EXERCISE REQUIREMENTS: Give a single number in reply. It is the count of lines below that contain the string "gradRow".

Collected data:
################
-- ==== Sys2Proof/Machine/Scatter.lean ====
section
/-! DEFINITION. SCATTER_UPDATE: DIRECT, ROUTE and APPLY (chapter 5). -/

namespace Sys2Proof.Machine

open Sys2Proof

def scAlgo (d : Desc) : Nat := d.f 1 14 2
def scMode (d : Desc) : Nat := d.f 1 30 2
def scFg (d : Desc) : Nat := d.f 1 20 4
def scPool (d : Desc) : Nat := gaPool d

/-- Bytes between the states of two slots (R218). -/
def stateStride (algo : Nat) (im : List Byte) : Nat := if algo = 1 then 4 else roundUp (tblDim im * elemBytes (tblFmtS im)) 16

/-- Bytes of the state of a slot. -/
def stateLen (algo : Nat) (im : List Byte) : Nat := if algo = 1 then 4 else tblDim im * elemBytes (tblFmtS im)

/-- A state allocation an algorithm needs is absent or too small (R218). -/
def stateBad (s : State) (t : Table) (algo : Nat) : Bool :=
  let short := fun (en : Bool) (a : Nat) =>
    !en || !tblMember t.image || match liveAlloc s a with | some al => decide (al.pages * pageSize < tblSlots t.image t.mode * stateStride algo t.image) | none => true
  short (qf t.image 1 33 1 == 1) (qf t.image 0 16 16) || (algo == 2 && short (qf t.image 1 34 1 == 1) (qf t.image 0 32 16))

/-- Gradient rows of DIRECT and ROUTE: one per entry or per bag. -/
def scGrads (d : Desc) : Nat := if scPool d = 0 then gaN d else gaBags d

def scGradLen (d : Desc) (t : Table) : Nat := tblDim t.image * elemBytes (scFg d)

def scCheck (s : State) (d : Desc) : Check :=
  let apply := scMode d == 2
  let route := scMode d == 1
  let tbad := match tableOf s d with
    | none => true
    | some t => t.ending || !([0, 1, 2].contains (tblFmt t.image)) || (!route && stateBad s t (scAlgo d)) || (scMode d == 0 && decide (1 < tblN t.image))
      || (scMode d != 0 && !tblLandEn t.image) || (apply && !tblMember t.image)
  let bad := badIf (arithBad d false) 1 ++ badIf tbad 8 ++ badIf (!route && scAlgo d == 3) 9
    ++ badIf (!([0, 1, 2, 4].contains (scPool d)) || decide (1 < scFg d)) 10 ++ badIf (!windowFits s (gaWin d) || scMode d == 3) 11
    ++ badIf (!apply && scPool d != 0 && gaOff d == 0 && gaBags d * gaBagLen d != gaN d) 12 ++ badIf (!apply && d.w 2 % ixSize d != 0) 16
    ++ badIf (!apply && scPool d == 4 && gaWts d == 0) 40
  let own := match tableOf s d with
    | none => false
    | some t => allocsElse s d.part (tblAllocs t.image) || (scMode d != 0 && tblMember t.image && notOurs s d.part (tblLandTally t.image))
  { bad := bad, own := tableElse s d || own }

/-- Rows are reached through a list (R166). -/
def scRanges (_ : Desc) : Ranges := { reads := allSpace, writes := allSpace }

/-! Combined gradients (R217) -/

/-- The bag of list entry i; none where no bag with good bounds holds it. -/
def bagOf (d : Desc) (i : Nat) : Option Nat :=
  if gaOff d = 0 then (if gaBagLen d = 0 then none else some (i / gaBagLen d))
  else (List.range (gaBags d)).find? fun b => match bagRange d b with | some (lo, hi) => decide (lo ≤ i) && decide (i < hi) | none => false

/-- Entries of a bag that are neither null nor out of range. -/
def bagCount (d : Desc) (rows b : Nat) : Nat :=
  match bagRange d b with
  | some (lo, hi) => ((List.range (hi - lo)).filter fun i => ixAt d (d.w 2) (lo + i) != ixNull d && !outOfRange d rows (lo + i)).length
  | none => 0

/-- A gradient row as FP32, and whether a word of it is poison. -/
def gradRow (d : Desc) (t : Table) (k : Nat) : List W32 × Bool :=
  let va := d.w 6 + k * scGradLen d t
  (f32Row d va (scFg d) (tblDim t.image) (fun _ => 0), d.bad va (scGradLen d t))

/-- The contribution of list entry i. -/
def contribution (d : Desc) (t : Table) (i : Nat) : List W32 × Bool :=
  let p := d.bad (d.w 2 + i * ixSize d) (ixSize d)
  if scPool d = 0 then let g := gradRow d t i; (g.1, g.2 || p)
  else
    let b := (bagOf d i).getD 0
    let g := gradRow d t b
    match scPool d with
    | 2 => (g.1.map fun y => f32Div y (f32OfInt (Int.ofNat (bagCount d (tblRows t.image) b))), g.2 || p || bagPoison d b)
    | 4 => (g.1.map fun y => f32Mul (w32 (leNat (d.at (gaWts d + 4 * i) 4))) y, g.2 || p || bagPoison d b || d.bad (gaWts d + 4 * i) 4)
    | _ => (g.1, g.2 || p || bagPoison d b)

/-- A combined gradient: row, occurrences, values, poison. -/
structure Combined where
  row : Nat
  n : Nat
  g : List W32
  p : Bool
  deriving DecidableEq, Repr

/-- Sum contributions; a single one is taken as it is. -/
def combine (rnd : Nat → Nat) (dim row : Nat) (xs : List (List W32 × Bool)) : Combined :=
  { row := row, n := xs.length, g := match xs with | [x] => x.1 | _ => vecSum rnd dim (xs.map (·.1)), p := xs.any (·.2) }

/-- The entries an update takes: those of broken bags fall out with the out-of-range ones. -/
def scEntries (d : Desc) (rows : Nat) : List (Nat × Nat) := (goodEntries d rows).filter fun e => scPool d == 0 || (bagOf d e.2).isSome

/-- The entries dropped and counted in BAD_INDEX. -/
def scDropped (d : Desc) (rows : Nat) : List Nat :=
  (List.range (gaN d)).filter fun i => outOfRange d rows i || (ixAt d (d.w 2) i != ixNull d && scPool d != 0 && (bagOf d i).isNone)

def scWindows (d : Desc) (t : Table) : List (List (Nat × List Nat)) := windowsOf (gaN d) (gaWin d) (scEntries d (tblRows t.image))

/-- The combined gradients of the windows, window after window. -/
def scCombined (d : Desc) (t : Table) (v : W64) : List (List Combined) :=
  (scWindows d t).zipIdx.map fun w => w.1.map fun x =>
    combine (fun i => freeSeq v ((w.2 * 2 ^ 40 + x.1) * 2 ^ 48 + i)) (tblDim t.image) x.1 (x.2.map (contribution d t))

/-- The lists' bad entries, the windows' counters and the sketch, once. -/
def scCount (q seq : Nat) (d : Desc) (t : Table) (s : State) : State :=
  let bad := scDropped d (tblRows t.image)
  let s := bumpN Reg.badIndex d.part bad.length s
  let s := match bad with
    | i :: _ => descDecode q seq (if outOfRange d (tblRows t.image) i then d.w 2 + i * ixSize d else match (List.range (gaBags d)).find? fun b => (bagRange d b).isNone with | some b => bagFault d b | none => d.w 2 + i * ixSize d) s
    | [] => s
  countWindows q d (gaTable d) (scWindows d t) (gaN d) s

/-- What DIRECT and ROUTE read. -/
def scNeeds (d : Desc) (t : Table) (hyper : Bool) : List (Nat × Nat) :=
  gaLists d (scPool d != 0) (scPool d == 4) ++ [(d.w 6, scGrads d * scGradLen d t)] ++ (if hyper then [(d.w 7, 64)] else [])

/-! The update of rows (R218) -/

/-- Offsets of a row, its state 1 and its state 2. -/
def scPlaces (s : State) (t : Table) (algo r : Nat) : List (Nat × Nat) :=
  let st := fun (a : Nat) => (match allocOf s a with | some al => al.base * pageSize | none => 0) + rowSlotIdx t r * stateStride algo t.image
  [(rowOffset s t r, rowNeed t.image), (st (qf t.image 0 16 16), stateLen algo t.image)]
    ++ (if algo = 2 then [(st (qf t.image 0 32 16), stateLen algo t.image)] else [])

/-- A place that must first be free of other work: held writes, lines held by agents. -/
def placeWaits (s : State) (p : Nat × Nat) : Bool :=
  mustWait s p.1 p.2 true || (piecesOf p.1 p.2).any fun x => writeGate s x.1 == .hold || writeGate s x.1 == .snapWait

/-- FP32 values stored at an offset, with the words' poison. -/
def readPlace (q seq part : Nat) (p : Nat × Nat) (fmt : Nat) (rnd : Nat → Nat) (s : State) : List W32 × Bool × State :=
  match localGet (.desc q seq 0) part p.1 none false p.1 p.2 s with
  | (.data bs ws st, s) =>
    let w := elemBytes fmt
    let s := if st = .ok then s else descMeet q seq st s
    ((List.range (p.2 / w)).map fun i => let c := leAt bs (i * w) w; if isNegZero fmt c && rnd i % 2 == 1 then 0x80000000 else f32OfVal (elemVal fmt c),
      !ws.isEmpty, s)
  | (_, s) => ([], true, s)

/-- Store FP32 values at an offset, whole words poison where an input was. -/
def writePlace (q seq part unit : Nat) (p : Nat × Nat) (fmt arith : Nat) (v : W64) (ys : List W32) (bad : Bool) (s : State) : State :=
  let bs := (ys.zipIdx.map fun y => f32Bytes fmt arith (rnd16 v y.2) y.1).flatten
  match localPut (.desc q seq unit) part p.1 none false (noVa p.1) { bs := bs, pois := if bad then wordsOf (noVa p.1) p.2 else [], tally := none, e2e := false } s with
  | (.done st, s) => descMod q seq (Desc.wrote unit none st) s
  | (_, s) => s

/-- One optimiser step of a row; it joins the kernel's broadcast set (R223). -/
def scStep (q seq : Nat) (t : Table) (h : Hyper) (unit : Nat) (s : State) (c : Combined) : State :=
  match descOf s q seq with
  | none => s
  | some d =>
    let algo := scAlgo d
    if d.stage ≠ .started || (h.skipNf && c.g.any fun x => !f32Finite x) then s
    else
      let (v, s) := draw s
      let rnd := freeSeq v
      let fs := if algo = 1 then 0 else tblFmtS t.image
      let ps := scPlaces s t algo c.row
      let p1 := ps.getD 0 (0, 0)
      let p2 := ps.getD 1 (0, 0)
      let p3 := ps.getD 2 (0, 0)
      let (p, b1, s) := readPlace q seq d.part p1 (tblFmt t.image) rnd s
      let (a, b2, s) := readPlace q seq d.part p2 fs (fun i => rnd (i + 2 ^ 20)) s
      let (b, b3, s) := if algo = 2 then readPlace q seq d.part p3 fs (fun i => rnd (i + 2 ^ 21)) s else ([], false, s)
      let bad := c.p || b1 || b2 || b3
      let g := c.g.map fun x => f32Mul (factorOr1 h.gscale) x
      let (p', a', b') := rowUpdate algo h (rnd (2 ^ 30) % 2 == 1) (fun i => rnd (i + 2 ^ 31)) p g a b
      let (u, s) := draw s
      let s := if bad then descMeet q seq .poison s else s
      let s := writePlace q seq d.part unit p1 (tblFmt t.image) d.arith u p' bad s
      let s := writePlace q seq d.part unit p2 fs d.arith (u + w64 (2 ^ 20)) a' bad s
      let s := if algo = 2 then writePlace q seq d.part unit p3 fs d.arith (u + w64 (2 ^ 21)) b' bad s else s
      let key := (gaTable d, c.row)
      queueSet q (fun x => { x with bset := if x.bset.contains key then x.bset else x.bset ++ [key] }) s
################
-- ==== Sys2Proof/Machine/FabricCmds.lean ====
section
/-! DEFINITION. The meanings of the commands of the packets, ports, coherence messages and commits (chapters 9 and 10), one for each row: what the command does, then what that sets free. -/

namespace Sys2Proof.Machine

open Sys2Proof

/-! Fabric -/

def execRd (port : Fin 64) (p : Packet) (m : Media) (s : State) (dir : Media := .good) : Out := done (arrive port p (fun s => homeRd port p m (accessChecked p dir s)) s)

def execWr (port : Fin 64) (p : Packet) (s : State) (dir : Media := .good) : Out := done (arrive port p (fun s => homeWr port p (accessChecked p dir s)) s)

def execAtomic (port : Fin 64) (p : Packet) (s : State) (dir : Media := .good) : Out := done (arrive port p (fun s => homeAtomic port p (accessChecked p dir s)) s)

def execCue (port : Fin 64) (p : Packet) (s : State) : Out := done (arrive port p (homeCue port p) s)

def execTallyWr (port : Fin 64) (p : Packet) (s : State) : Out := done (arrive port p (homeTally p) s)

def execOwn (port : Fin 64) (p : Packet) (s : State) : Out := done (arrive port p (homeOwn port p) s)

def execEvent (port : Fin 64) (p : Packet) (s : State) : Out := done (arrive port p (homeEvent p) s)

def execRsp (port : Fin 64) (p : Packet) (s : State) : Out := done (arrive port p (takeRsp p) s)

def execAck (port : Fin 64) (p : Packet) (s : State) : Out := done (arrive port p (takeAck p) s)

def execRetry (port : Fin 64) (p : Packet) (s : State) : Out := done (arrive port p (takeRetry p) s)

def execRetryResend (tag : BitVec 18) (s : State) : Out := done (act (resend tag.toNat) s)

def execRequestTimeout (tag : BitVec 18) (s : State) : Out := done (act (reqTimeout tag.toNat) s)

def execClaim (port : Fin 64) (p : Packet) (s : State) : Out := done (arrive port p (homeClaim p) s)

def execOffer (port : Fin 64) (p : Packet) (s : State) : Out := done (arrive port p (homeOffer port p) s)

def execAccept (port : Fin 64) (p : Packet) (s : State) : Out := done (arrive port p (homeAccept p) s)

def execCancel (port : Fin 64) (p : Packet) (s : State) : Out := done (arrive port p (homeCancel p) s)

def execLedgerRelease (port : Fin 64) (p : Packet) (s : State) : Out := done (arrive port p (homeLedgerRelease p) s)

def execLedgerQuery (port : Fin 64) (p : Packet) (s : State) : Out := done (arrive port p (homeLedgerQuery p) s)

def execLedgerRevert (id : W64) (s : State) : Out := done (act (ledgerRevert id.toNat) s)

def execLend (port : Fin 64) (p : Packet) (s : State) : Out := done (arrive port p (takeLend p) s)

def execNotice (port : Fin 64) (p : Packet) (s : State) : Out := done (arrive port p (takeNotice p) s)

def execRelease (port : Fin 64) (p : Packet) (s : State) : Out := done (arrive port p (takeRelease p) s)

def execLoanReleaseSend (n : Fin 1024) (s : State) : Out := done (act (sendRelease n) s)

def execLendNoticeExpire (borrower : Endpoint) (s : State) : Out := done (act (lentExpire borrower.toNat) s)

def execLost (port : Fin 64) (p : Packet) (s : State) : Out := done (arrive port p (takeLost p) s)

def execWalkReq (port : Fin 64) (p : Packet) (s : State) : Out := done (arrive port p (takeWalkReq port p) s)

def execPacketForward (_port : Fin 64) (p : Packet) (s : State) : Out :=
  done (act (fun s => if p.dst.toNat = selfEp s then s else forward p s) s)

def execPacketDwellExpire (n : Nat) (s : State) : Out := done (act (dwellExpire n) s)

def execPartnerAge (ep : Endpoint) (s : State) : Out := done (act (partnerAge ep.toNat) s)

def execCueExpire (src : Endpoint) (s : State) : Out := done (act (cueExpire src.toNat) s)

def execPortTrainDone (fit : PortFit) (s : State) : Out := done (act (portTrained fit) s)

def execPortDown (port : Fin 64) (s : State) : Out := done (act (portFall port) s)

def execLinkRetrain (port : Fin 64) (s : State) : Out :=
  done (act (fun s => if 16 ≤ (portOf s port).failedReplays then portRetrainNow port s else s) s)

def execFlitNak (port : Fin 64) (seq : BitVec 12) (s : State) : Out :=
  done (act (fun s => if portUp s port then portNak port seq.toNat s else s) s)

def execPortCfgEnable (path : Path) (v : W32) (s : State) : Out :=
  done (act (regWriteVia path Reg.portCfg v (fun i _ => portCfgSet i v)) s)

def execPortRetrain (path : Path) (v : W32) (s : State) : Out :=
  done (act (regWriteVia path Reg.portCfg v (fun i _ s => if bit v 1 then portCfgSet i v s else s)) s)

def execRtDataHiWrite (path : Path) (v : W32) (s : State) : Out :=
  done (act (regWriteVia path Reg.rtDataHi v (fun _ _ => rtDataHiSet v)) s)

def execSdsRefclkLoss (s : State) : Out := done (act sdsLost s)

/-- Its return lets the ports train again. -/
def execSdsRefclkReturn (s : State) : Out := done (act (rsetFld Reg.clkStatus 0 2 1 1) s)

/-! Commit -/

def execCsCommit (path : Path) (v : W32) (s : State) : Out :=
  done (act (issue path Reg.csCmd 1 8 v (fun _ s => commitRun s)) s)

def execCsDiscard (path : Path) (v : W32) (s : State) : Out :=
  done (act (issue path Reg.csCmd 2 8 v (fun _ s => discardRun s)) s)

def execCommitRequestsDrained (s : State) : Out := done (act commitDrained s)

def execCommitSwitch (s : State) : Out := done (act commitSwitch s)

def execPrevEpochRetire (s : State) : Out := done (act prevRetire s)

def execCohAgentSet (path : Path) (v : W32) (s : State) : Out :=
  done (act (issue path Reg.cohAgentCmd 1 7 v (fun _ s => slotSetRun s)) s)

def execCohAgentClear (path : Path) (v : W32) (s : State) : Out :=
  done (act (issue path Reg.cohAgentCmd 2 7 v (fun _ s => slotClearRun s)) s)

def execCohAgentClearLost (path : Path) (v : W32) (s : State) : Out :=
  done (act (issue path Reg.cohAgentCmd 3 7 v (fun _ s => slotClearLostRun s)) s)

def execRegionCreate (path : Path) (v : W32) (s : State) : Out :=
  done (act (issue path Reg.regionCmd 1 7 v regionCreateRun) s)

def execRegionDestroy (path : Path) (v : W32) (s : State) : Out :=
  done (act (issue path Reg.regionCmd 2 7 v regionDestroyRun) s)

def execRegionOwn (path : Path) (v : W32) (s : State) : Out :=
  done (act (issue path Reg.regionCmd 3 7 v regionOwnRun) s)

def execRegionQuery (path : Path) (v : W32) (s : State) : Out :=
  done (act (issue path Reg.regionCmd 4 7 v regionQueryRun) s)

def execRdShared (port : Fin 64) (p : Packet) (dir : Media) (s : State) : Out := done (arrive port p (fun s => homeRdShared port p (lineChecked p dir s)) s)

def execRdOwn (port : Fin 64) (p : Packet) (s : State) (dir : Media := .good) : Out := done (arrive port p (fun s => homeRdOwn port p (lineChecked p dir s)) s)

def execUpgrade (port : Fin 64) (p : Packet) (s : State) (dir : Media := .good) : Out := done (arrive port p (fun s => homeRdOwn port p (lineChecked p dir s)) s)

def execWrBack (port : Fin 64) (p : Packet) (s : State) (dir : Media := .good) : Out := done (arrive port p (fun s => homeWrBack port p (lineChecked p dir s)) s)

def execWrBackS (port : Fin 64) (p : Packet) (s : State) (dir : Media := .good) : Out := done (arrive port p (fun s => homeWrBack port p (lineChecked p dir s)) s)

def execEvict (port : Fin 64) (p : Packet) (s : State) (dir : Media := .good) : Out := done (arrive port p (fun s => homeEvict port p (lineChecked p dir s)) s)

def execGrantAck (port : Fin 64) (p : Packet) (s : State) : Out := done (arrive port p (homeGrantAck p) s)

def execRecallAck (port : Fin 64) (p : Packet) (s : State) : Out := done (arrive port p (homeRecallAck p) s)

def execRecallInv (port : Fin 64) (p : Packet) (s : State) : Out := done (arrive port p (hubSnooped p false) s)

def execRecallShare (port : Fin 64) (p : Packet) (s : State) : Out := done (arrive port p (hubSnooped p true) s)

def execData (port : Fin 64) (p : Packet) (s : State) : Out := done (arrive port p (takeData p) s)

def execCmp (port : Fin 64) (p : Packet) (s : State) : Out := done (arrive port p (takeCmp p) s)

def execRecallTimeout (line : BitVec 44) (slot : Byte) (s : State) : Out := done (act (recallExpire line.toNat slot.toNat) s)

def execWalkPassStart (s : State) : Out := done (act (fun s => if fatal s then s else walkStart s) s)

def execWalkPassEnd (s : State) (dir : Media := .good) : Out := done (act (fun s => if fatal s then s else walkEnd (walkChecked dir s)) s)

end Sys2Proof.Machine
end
################
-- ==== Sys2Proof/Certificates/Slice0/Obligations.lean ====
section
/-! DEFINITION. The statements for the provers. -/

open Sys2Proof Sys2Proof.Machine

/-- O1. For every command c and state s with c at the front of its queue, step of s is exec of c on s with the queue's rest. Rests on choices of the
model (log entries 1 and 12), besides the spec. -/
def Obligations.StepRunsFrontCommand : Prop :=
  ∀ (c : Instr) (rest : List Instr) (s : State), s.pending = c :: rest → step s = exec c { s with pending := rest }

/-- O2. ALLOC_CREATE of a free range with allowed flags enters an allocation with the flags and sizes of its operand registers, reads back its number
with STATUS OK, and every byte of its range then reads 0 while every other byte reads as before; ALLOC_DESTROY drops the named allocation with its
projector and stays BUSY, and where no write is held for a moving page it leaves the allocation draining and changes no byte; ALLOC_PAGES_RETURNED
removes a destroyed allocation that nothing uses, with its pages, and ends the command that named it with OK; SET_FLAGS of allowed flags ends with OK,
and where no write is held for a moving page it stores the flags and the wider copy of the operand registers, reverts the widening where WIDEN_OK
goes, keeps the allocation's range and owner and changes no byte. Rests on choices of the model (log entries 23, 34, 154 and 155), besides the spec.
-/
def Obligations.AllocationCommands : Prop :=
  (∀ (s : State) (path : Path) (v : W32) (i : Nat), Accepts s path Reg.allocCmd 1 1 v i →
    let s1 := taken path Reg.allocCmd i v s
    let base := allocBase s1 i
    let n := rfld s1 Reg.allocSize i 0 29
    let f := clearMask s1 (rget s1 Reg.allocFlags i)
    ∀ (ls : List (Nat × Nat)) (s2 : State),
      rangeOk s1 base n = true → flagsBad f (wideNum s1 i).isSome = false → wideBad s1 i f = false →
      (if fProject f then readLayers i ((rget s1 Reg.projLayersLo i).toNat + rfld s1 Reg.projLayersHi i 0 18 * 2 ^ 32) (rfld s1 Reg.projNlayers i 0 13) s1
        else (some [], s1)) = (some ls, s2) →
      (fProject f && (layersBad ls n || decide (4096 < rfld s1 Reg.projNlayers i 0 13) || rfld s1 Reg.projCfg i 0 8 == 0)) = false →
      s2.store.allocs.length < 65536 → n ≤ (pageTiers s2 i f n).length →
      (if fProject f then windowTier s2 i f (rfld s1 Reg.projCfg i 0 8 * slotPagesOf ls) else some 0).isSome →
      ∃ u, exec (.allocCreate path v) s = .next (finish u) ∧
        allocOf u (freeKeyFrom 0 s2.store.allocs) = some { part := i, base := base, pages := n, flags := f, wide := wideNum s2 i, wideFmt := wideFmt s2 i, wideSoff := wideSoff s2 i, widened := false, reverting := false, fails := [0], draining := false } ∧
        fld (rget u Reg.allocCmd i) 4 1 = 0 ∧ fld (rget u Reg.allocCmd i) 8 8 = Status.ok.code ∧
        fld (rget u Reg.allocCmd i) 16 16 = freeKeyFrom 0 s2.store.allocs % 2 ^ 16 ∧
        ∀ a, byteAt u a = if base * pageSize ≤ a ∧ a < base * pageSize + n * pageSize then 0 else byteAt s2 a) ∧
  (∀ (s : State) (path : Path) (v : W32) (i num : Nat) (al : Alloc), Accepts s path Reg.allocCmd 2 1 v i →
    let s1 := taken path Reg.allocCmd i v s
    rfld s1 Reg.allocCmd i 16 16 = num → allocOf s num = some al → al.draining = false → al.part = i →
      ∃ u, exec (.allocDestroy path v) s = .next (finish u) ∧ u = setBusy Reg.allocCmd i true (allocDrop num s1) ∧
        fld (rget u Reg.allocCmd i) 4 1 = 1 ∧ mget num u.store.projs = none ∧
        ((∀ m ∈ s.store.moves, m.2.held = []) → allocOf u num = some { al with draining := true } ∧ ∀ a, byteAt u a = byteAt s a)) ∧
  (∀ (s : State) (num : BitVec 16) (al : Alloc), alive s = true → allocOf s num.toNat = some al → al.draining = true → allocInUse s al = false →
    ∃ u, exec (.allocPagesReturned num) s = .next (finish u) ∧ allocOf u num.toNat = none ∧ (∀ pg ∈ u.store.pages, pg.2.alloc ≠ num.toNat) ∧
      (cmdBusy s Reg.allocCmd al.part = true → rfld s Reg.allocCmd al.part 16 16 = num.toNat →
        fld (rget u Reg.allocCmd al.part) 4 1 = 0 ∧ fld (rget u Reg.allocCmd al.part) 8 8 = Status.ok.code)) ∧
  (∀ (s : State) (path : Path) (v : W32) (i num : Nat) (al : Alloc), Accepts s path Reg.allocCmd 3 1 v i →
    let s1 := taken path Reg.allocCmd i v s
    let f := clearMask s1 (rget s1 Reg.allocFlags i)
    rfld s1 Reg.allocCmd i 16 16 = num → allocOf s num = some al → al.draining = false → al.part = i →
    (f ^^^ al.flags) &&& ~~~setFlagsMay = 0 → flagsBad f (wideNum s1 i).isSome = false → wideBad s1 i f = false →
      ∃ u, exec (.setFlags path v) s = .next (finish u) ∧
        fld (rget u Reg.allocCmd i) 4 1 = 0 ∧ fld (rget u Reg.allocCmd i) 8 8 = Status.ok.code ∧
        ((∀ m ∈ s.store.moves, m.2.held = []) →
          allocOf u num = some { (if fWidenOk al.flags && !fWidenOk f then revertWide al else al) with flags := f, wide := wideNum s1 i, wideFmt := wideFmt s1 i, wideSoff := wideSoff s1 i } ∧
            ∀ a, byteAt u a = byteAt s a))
################
EXERCISE OUTPUT: 3